_PROBLEM DESCRIPTION_: From the first line to the last, write out the material verbatim.

***** LISTED RECORDS

-- ==== Sys2Proof/Syntax.lean ====
section
/-!
DEFINITION. The operations of the block as syntax: one constructor of `Instr` per row of spec/opcode_table.json,
each carrying the operands its format gives it (30_encoding.md R70 to R75; 00_scope.md R2).
-/

namespace Sys2Proof

/-- Format F-HDR as fields (30_encoding.md R70). The signed fields `reserved1` (s16) and `reserved2` (s32) are held
as their two's-complement patterns; nothing reads them (R104). -/
structure FrameHeader where
  magic           : Bits16
  headerLength    : Bits16
  messageType     : Bits16
  reserved1       : Bits16
  reserved2       : Bits32
  timestampFamily : Bits32
  timestamp       : Bits64
  dataLength      : Bits32
  deriving DecidableEq, Repr

/-- The 8-byte head of a signal-data payload, format F-SIG (30_encoding.md R72). -/
structure SignalHead where
  numberOfSignals : Bits16
  reserved        : Bits16
  signalId        : Bits16
  numberOfValues  : Bits16
  deriving DecidableEq, Repr

/-- The 8-byte head of a calibration descriptor, format F-DESC (30_encoding.md R73). -/
structure DescHead where
  signalId       : Bits16
  descriptorType : Bits16
  reserved       : Bits16
  valueLength    : Bits16
  deriving DecidableEq, Repr

/-- The four formats an operation's bytes can have. Which one applies is fixed by where the bytes stand: a frame in
the stream, its 28-byte header, a descriptor in a calibration payload, a sample group in a signal-data payload. -/
inductive Format where
  /-- F-HDR, 28 bytes (R70). -/
  | header
  /-- F-FRAME, header and payload (R75). -/
  | frame
  /-- F-DESC, one calibration descriptor (R73). -/
  | descriptor
  /-- F-S24, one 3-byte sample group (R74). -/
  | sample
  deriving DecidableEq, Repr

/-- The operations of the block, one constructor per row of the opcode table. -/
inductive Instr where
  /-- HEADER_DECODE: the eight fields of the 28 header bytes (41_header_decoder.md R100). -/
  | headerDecode (h : FrameHeader)
  /-- SIGNAL_DATA: a frame of messageType 0x0001 with its header and its payload bytes (43_sample_decoder.md R140). -/
  | signalData (h : FrameHeader) (pay : List Byte)
  /-- CALIBRATION: a frame of messageType 0x0008 (42_calibration_decoder.md R120). -/
  | calibration (h : FrameHeader) (pay : List Byte)
  /-- DISCARD: a frame of any other messageType (44_stream_loop.md R167). -/
  | discard (h : FrameHeader) (pay : List Byte)
  /-- SCALE_FACTOR: a descriptor of descriptorType 0x0002 (42_calibration_decoder.md R123). `value` is the bytes of
  the payload at off+8 and after it, eight of them, or fewer where the payload ends before off+16 (R128). -/
  | scaleFactor (signalId reserved valueLength : Bits16) (value : List Byte)
  /-- SKIP_DESCRIPTOR: a descriptor of any other descriptorType (R124). Its value, padding and trailer are never read
  and need not lie inside the payload, so they are no operand. -/
  | skipDescriptor (signalId descriptorType reserved valueLength : Bits16)
  /-- SAMPLE24: the three bytes low, mid, high of one sample group (43_sample_decoder.md R142). -/
  | sample24 (b0 b1 b2 : Byte)
  deriving DecidableEq, Repr

/-- The format an operation is read from. -/
def Instr.format : Instr → Format
  | .headerDecode _ => .header
  | .signalData _ _ => .frame
  | .calibration _ _ => .frame
  | .discard _ _ => .frame
  | .scaleFactor _ _ _ _ => .descriptor
  | .skipDescriptor _ _ _ _ => .descriptor
  | .sample24 _ _ _ => .sample

end Sys2Proof
end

**********

_WRITTEN ANSWER_:
-- ==== Sys2Proof/Syntax.lean ====
section
/-!
DEFINITION. The operations of the block as syntax: one constructor of `Instr` per row of spec/opcode_table.json,
each carrying the operands its format gives it (30_encoding.md R70 to R75; 00_scope.md R2).
-/

namespace Sys2Proof

/-- Format F-HDR as fields (30_encoding.md R70). The signed fields `reserved1` (s16) and `reserved2` (s32) are held
as their two's-complement patterns; nothing reads them (R104). -/
structure FrameHeader where
  magic           : Bits16
  headerLength    : Bits16
  messageType     : Bits16
  reserved1       : Bits16
  reserved2       : Bits32
  timestampFamily : Bits32
  timestamp       : Bits64
  dataLength      : Bits32
  deriving DecidableEq, Repr

/-- The 8-byte head of a signal-data payload, format F-SIG (30_encoding.md R72). -/
structure SignalHead where
  numberOfSignals : Bits16
  reserved        : Bits16
  signalId        : Bits16
  numberOfValues  : Bits16
  deriving DecidableEq, Repr

/-- The 8-byte head of a calibration descriptor, format F-DESC (30_encoding.md R73). -/
structure DescHead where
  signalId       : Bits16
  descriptorType : Bits16
  reserved       : Bits16
  valueLength    : Bits16
  deriving DecidableEq, Repr

/-- The four formats an operation's bytes can have. Which one applies is fixed by where the bytes stand: a frame in
the stream, its 28-byte header, a descriptor in a calibration payload, a sample group in a signal-data payload. -/
inductive Format where
  /-- F-HDR, 28 bytes (R70). -/
  | header
  /-- F-FRAME, header and payload (R75). -/
  | frame
  /-- F-DESC, one calibration descriptor (R73). -/
  | descriptor
  /-- F-S24, one 3-byte sample group (R74). -/
  | sample
  deriving DecidableEq, Repr

/-- The operations of the block, one constructor per row of the opcode table. -/
inductive Instr where
  /-- HEADER_DECODE: the eight fields of the 28 header bytes (41_header_decoder.md R100). -/
  | headerDecode (h : FrameHeader)
  /-- SIGNAL_DATA: a frame of messageType 0x0001 with its header and its payload bytes (43_sample_decoder.md R140). -/
  | signalData (h : FrameHeader) (pay : List Byte)
  /-- CALIBRATION: a frame of messageType 0x0008 (42_calibration_decoder.md R120). -/
  | calibration (h : FrameHeader) (pay : List Byte)
  /-- DISCARD: a frame of any other messageType (44_stream_loop.md R167). -/
  | discard (h : FrameHeader) (pay : List Byte)
  /-- SCALE_FACTOR: a descriptor of descriptorType 0x0002 (42_calibration_decoder.md R123). `value` is the bytes of
  the payload at off+8 and after it, eight of them, or fewer where the payload ends before off+16 (R128). -/
  | scaleFactor (signalId reserved valueLength : Bits16) (value : List Byte)
  /-- SKIP_DESCRIPTOR: a descriptor of any other descriptorType (R124). Its value, padding and trailer are never read
  and need not lie inside the payload, so they are no operand. -/
  | skipDescriptor (signalId descriptorType reserved valueLength : Bits16)
  /-- SAMPLE24: the three bytes low, mid, high of one sample group (43_sample_decoder.md R142). -/
  | sample24 (b0 b1 b2 : Byte)
  deriving DecidableEq, Repr

/-- The format an operation is read from. -/
def Instr.format : Instr → Format
  | .headerDecode _ => .header
  | .signalData _ _ => .frame
  | .calibration _ _ => .frame
  | .discard _ _ => .frame
  | .scaleFactor _ _ _ _ => .descriptor
  | .skipDescriptor _ _ _ _ => .descriptor
  | .sample24 _ _ _ => .sample

end Sys2Proof
end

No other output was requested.